Discord, which has been operating for a decade, provides a space for users to connect via text, voice, and video chats. In several countries, including the UK, laws such as the Online Safety Act, introduced in July 2025, require platforms to verify users’ ages to shield younger individuals from harmful content. This often involves submitting official identification documents, especially when users are locked out of accounts and need to confirm their age. While this aims to enhance safety, it also makes companies managing sensitive data attractive targets for cybercriminals.

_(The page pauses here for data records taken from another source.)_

-- ==== Sys2Proof/Tests/Slice0.lean ====
section
/-! SUPPORT. The model's own tests: ill-formed terms that the checks refuse, frames written out from spec/, the replies
and effects of single commands on small states, and for each statement with hypotheses a case that meets them. -/

set_option Elab.async false

namespace Sys2Proof.Tests

open Sys2Proof.Machine

/-! ## Small states -/

/-- The part just after reset with its allocator in state `st` and the timers that go with it. -/
def part (st : AllocState) : State :=
  { State.reset with
    alloc := { Allocator.powerOn with
      state := st
      lapseTimer := if st = .running then .running 12 else .stopped
      lapseStepTimer := if st = .lapsed then .running 2 else .stopped }
    holds := if st = .lapsed then [⟨.allocator, .lapse, 500, true, 0#8⟩] else [] }

/-- Frame `f` waiting alone at the decoder of port `p`. -/
def waiting (p : MasterId) (f : Frame) (s : State) : State :=
  s.onMaster p fun m => { m with rxQueue := [f] }

/-- Both axles changed by `g`. -/
def axles (g : AxleUnit → AxleUnit) (s : State) : State :=
  { s with front := g s.front, rear := g s.rear }

/-- An ONLINE axle on an UP link with an idle transmitter. -/
def onlineAxle (u : AxleUnit) : AxleUnit :=
  { u with link := .up, tx := .idle, state := .online }

/-- The part RUNNING with both axles ONLINE. -/
def driving : State := axles onlineAxle (part .running)

/-- A link UP whose receiver has assembled `f` but for its check character. -/
def assembled (l : Link) (f : Frame) (s : State) : State :=
  (s.setLink l .up).setReceiver l (.awaitPayload f.kind f.payload.length f.payload)

/-- The state after a command, or the state itself where there is no next state. -/
def after (c : Instr) (s : State) : State :=
  match exec c s with
  | .next t => t
  | .fault _ => s
  | .refused _ => s

/-- The last frame that port `p` has to send after a command. -/
def lastSent (c : Instr) (p : MasterId) (s : State) : Option Frame :=
  ((after c s).master p).outgoing.getLast?

/-- A claim entry of the demand link with no marks. -/
def entry (axle : ClaimAxle) (kind : ClaimKind) (v : Int) : ClaimEntry :=
  ⟨.demand, axle, kind, v, none, 0#8, false, false, false⟩

/-- A waiting frame is ready to be taken. -/
theorem ready_waiting (p : MasterId) (f : Frame) {s : State} (hs : s.resetAsserted = false)
    (hq : (s.master p).replyQueue.length < 4) : Ready p f (waiting p f s) := by
  cases p <;> exact ⟨hs, rfl, hq⟩

theorem ready_part (p : MasterId) (f : Frame) (st : AllocState) : Ready p f (waiting p f (part st)) := by
  cases p <;> cases st <;> exact ready_waiting _ _ rfl (by decide)

/-! ## Frames of the tests -/

/-- The DEMAND of spec/09: sequence 11h, 6,200 in total, 41.2 km/h, load ratio 61. -/
def demandFrame : Frame := ⟨0x21#8, [0x11#8, 0x18#8, 0x38#8, 0x01#8, 0x9C#8, 0x3D#8, 0x00#8]⟩

/-- CLAIM of a CEILING on FRONT, value given, no lifetime, tag 5. -/
def ceilingClaim (v : Int) : Frame := (Request.claim ⟨0#8, 0#8, v, 0, 5#8, 0#8⟩).frame

def envelopeFrame : Frame := (Request.envelope ⟨16000, -16000, 1, -1, 32000, -32000⟩).frame

/-! ## Well-formedness -/

theorem test_longPayload_refused : (Frame.mk 0x70#8 (List.replicate 25 0#8)).wellFormed (.master .demand) = false := by
  decide
theorem test_longestPayload_accepted :
    (Frame.mk 0x70#8 (List.replicate 24 0#8)).wellFormed (.master .demand) = true := by decide
theorem test_demandLength_refused : (Frame.mk 0x21#8 (List.replicate 6 0#8)).wellFormed (.master .demand) = false := by
  decide
theorem test_configureEmpty_refused : (Frame.mk 0x51#8 []).wellFormed (.master .stability) = false := by decide
theorem test_mapWriteLength_refused :
    (Frame.mk 0x52#8 (List.replicate 20 0#8)).wellFormed (.master .demand) = false := by decide
theorem test_statusLength_refused : (Frame.mk 0x61#8 [0#8]).wellFormed (.master .demand) = false := by decide
theorem test_feedbackLength_refused : (Frame.mk 0x91#8 (List.replicate 8 0#8)).wellFormed (.axle .rear) = false := by
  decide
theorem test_requestFields_refused :
    (Request.demand ⟨0#8, 32768, 0, 0, 0#8⟩).wellFormed = false
      ∧ (Request.demand ⟨0#8, 0, -32769, 0, 0#8⟩).wellFormed = false
      ∧ (Request.demand ⟨0#8, 0, 0, 256, 0#8⟩).wellFormed = false
      ∧ (Request.claim ⟨0#8, 0#8, 32768, 0, 0#8, 0#8⟩).wellFormed = false
      ∧ (Request.claim ⟨0#8, 0#8, 0, 256, 0#8, 0#8⟩).wellFormed = false
      ∧ (Request.hold ⟨0#8, 65536, 0#8⟩).wellFormed = false
      ∧ (Request.envelope ⟨32768, -1, 1, -1, 1, -1⟩).wellFormed = false
      ∧ (Request.motion ⟨65536, 1, 1, 1⟩).wellFormed = false
      ∧ (Request.timing ⟨256, 1, 10, 1, 1, 1⟩).wellFormed = false := by decide
theorem test_requestLists_refused :
    (Request.loadBands (List.replicate 12 1)).wellFormed = false ∧ (Request.loadBands [256]).wellFormed = false
      ∧ (Request.speedBands (List.replicate 12 1)).wellFormed = false ∧ (Request.speedBands [256]).wellFormed = false
      ∧ (Request.mapWrite ⟨256, 0, 1, [0]⟩).wellFormed = false
      ∧ (Request.mapWrite ⟨0, 0, 9, List.replicate 9 0⟩).wellFormed = false
      ∧ (Request.mapWrite ⟨0, 0, 1, [65536]⟩).wellFormed = false ∧ (Request.mapFill 65536).wellFormed = false
      ∧ (Request.mapRead 256).wellFormed = false ∧ (Request.listClaims 256).wellFormed = false := by decide

/-! ## Frames written out from spec/ -/

theorem test_demandFrame_fields : readDemand demandFrame = ⟨0x11#8, 6200, 412, 61, 0#8⟩ := by decide
theorem test_demandFrame_characters : demandFrame.characters.map readCharacter
    = [.correct true 0x21#8, .correct false 0x07#8, .correct false 0x11#8, .correct false 0x18#8, .correct false 0x38#8,
        .correct false 0x01#8, .correct false 0x9C#8, .correct false 0x3D#8, .correct false 0x00#8,
        .correct false 0x9D#8] := by decide
/-- The kind character of spec/09: start 0; data 1, 0, 0, 0, 0, 1, 0, 0; mark 1; parity 1; stop 1. -/
theorem test_kindCharacter_bits : (List.range 12).map (lineCharacter true 0x21#8).getLsbD
    = [false, true, false, false, false, false, true, false, false, true, true, true] := by decide
/-- Start high is noise; stop low is FRAMING, with the parity wrong too; parity alone wrong is PARITY. -/
theorem test_faultyCharacters : readCharacter (lineCharacter true 0x21#8 ^^^ 0x001#12) = .noise
    ∧ readCharacter (lineCharacter true 0x21#8 ^^^ 0x800#12) = .framing
    ∧ readCharacter (lineCharacter true 0x21#8 ^^^ 0xC00#12) = .framing
    ∧ readCharacter (lineCharacter true 0x21#8 ^^^ 0x400#12) = .parity := by decide
theorem test_statusFrame_check : (Frame.mk 0x61#8 []).check = 0x9F#8 := by decide
theorem test_signedField : signedBytes (-3200) = [0xF3#8, 0x80#8] := by decide
theorem test_replyKinds : replyKind 0x21#8 = 0xA1#8 ∧ replyKind 0x20#8 = 0xFF#8 ∧ replyKind 0xA0#8 = 0xFF#8 := by decide
theorem test_rows : decodeRequest .demand demandFrame = .demand .demand
    ∧ decodeRequest .stability ⟨0x51#8, [8#8]⟩ = .configureUnknownSection .stability
    ∧ decodeRequest .demand ⟨0x51#8, [7#8, 0#8, 1#8, 1#8]⟩ = .configureAlert .demand
    ∧ decodeRequest .demand ⟨0x20#8, []⟩ = .unknownRequest .demand := by decide
theorem test_feedback_fields : readFeedback ⟨0x91#8, [7#8, 1#8, 0xF3#8, 0x80#8, 0#8, 9#8, 0x02#8, 0xFF#8, 0x38#8]⟩
    = ⟨7#8, true, -3200, 9, false, true, false, false, -200, -200⟩ := by decide
theorem test_tableWords : decodeTableWord 32 5 = none ∧ State.reset.withFetchWord 32 5 = State.reset := by
  refine ⟨rfl, rfl⟩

The breach came to light last week, though the full extent of the ID photo leak was only recently confirmed. Discord has acknowledged that an unauthorized individual accessed data through one of its external customer service providers. The company is taking steps to resolve the issue, but cybersecurity experts warn that such breaches are becoming increasingly frequent. They stress that even when tasks like age verification are outsourced, the primary company bears the responsibility for safeguarding user information. In response, the UK’s Information Commissioner’s Office has launched an investigation to ensure that appropriate measures are implemented.

This incident underscores broader concerns about online privacy and data protection. As more personal information is shared on digital platforms, the risks of such breaches grow, often with serious consequences for affected users. It also highlights the difficult balance companies must strike between ensuring user safety and protecting sensitive data. As cyber threats continue to evolve, both users and companies face mounting challenges in securing personal information in an increasingly connected world.

阅读练习

1. What is the main issue reported about Discord in the article?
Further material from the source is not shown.